While still on the EC2 instance, download the RDS Root CA (certificate authority) file provided by Amazon from the rds-downloads S3 bucket:

sudo wget https://s3.amazonaws.com/rds-downloads/rds-ca-2019-root.pem

Set the Region by grabbing the value from the instance’s metadata:

export AWS_DEFAULT_REGION=$(curl --silent http://169.254.169.254/latest/dynamic/instance-identity/document \
| awk -F'"' ' /region/ {print $4}')

Generate the RDS authentication token and save it as a variable. You’ll need to copy and paste the hostname (outputted in step 8):

TOKEN="$(aws rds generate-db-auth-token --hostname $RDS_ENDPOINT --port 3306 --username db_user)"
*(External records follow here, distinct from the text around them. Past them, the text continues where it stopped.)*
-- ==== Sys2Proof/Tests/Slice0.lean ====
section
/-! SUPPORT. The model's own tests: frames written out from the spec's encoding, one-step tests whose results are the
vectors of 95_test_vectors.md, and for each obligation with hypotheses a witness that meets them all. -/

namespace Sys2Proof.Tests

open Sys2Proof.Machine

/-! ## Well-formedness -/

/-- An `unknown` with the byte of a known opcode is no frame. -/
theorem test_wellFormed_refuses_known_byte :
    (Instr.unknown 0x01).wellFormed = false ∧ (Instr.unknown 0xCE).wellFormed = false := by decide

/-- 30_encoding.md R79: the fourth kind of a trigger opcode is no known opcode. -/
theorem test_wellFormed_accepts_unknown_byte :
    (Instr.unknown 0xC3).wellFormed = true ∧ (Instr.unknown 0xFF).wellFormed = true ∧
    (Instr.setDivider 0xFFFFFFFF).wellFormed = true := by decide

/-! ## Decoding: one frame for every row of the opcode table (30_encoding.md R70 to R78) -/

theorem test_decode_reset : decode [0x00] = .ok (.reset, []) := rfl
theorem test_decode_arm : decode [0x01] = .ok (.arm, []) := rfl
theorem test_decode_queryId : decode [0x02] = .ok (.queryId, []) := rfl
theorem test_decode_queryMetadata : decode [0x04] = .ok (.queryMetadata, []) := rfl
theorem test_decode_xon : decode [0x11] = .ok (.xon, []) := rfl
theorem test_decode_xoff : decode [0x13] = .ok (.xoff, []) := rfl
/-- 95_test_vectors.md V1: parameter bytes equal to opcodes are still parameters, the first the least significant. -/
theorem test_decode_setDivider : decode [0x80, 0x00, 0x01, 0x02, 0x03] = .ok (.setDivider 0x03020100, []) := rfl
/-- The first pair is `param0` (30_encoding.md R73). -/
theorem test_decode_setCaptureSize :
    decode [0x81, 0x34, 0x12, 0x78, 0x56] = .ok (.setCaptureSize 0x1234 0x5678, []) := rfl
theorem test_decode_setFlags : decode [0x82, 0x78, 0x56, 0x34, 0x12] = .ok (.setFlags 0x12345678, []) := rfl
theorem test_decode_setDelayCount : decode [0x83, 0x10, 0x00, 0x00, 0x00] = .ok (.setDelayCount 16, []) := rfl
theorem test_decode_setReadCount : decode [0x84, 0xE8, 0x03, 0x00, 0x00] = .ok (.setReadCount 1000, []) := rfl
theorem test_decode_stage0 :
    decode [0xC0, 0x01, 0xFF, 0x00, 0x00] = .ok (.setTriggerMask0 0x0000FF01, []) ∧
    decode [0xC1, 0x81, 0x00, 0x00, 0x00] = .ok (.setTriggerValue0 0x00000081, []) ∧
    decode [0xC2, 0x00, 0x00, 0x00, 0x08] = .ok (.setTriggerConfig0 0x08000000, []) := ⟨rfl, rfl, rfl⟩
theorem test_decode_stage1 :
    decode [0xC4, 0x0F, 0x00, 0x00, 0x00] = .ok (.setTriggerMask1 0x0000000F, []) ∧
    decode [0xC5, 0x0F, 0x00, 0x00, 0x00] = .ok (.setTriggerValue1 0x0000000F, []) ∧
    decode [0xC6, 0x00, 0x00, 0x00, 0x08] = .ok (.setTriggerConfig1 0x08000000, []) := ⟨rfl, rfl, rfl⟩
theorem test_decode_stage2 :
    decode [0xC8, 0x0F, 0x00, 0x00, 0x00] = .ok (.setTriggerMask2 0x0000000F, []) ∧
    decode [0xC9, 0xFF, 0x00, 0x00, 0x00] = .ok (.setTriggerValue2 0x000000FF, []) ∧
    decode [0xCA, 0x00, 0x00, 0x00, 0x08] = .ok (.setTriggerConfig2 0x08000000, []) := ⟨rfl, rfl, rfl⟩
theorem test_decode_stage3 :
    decode [0xCC, 0x0F, 0x00, 0x00, 0x00] = .ok (.setTriggerMask3 0x0000000F, []) ∧
    decode [0xCD, 0x0F, 0x00, 0x00, 0x00] = .ok (.setTriggerValue3 0x0000000F, []) ∧
    decode [0xCE, 0x00, 0x00, 0x00, 0x08] = .ok (.setTriggerConfig3 0x08000000, []) := ⟨rfl, rfl, rfl⟩
/-- 95_test_vectors.md V1: an unknown byte is one byte long, bit 7 set or not. -/
theorem test_decode_unknown :
    decode [0x85, 0x01, 0x02, 0x03, 0x04] = .ok (.unknown 0x85, [0x01, 0x02, 0x03, 0x04]) ∧
    decode [0x03] = .ok (.unknown 0x03, []) := ⟨rfl, rfl⟩
/-- 95_test_vectors.md V1: `81 FF` is a pending frame. -/
theorem test_decode_short : decode [0x81, 0xFF] = .error (.truncated 0x81 2) ∧ decode [] = .error .noByte :=
  ⟨rfl, rfl⟩
/-- The opcode table numbers the first byte as bits 7 to 0. -/
theorem test_decodeTableWord :
    decodeTableWord 40 0x0000006380 = some (.setDivider 0x63) ∧
    decodeTableWord 8 0x02 = some .queryId ∧ decodeTableWord 8 0xC6 = some (.setTriggerConfig1 0) :=
  ⟨rfl, rfl, rfl⟩

/-! ## One step of an instruction (95_test_vectors.md V2 to V5, V8) -/

/-- The state of a `next` outcome. -/
def after : Result → Option State
  | .next s => some s
  | .fault _ => none
  | .refused _ => none

/-- A power-on with a metadata reply of two bytes. -/
def base : State := State.powerOn ⟨100000000, none, false, [0x4D, 0x00], .sump⟩ CfgReset.zero

/-- `base` with `STAGE_ALIAS` set. -/
def aliased : State := State.powerOn ⟨100000000, none, true, [], .sump⟩ CfgReset.zero

/-- `base` with `COUNTER_LIMIT = l`. -/
def limited (l : Nat) : State := State.powerOn ⟨100000000, some l, false, [], .sump⟩ CfgReset.zero

/-- Without a limit every value is within it. -/
theorem within_base (n : Nat) : Within base.params n := fun _ h => by cases h
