-- ==== Sys2Proof/Config.lean ====
section
/-! DEFINITION. What the spec leaves to the part or gives no value for: the free values, and the
constants of one part. -/
namespace Sys2Proof.Config

/-- The n-th draw of the part: a value nothing in the model can see. It stands for the boot nonce (R50),
the session start, the screening draws and every other value the spec leaves open (log 10). -/
opaque free : Nat → Nat

/-- The public keys of Chanter's ROM, as points of P-384: for firmware (0), test packs (1) and vendor tokens (2). The spec
gives no key, so they are free (log 11). -/
opaque publicKey (key : Nat) : Nat × Nat

/-- The word that FRCP, FRSQ, FEXP2 and FLOG2 return where it lies within the bound of R208, which fixes no value (log 12). -/
opaque floatPick (op : Nat) (x : BitVec 32) : BitVec 32

/-- Whether a core fetches a line of its instruction cache again: R203 leaves it to the part (log 171). -/
opaque refetches (core line n : Nat) : Bool

/-- The result of FRCP, FRSQ, FEXP2 or FLOG2 on an input for which R208 states none: a zero, an infinity,
a negative number under a root or a logarithm, or a result outside the format (log 12). -/
opaque floatOpen (op : Nat) (x : BitVec 32) : BitVec 32

/-- MIN_MARGIN of the ROM pack, for which the spec gives no value (log 56). -/
opaque romMargin : Nat

/-- A value that a transfer which lost its data leaves behind, per address (log 10). -/
opaque freeByte (draw addr : Nat) : Byte

end Sys2Proof.Config
end

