-- ==== Sys2Proof/Syntax.lean ====
section
/-! DEFINITION. The commands of the part: one constructor per row of the opcode table, with its
operands. The summary of each row stands beside its constructor. -/
namespace Sys2Proof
Connect to the database using the RDS authentication token with the new db_user. You’ll need to copy and paste the hostname (outputted in step 8):

mysql --host=$RDS_ENDPOINT --port=3306 \
    --ssl-ca=rds-ca-2019-root.pem \
--user=db_user --password=$TOKEN

Run a SELECT query at the mysql prompt to verify that this user has the SELECT *.* grant that you applied:

SELECT user FROM mysql.user;

You should see output similar to the following:

MySQL [(none)]> SELECT user FROM mysql.user;
+------------------+
| user             |
+------------------+
| admin            |
| db_user          |
| mysql.infoschema |
| mysql.session    |
| mysql.sys        |
| rdsadmin         |
+------------------+
6 rows in set (0.00 sec)

Exit the mysql prompt:

quit

Exit the Session Manager session:

exit

Cleanup

Follow the steps in this recipe’s folder in the chapter code repository.

Discussion

Instead of a password in your MySQL connection string, you retrieved and used a token associated with the EC2 instance’s IAM role. The documentation for IAM states that this token lasts for 15 minutes. If you install an application on this EC2 instance, the code can regularly refresh this token using the AWS SDK. There is no need to rotate passwords for your database user because the old token will be invalidated after 15 minutes.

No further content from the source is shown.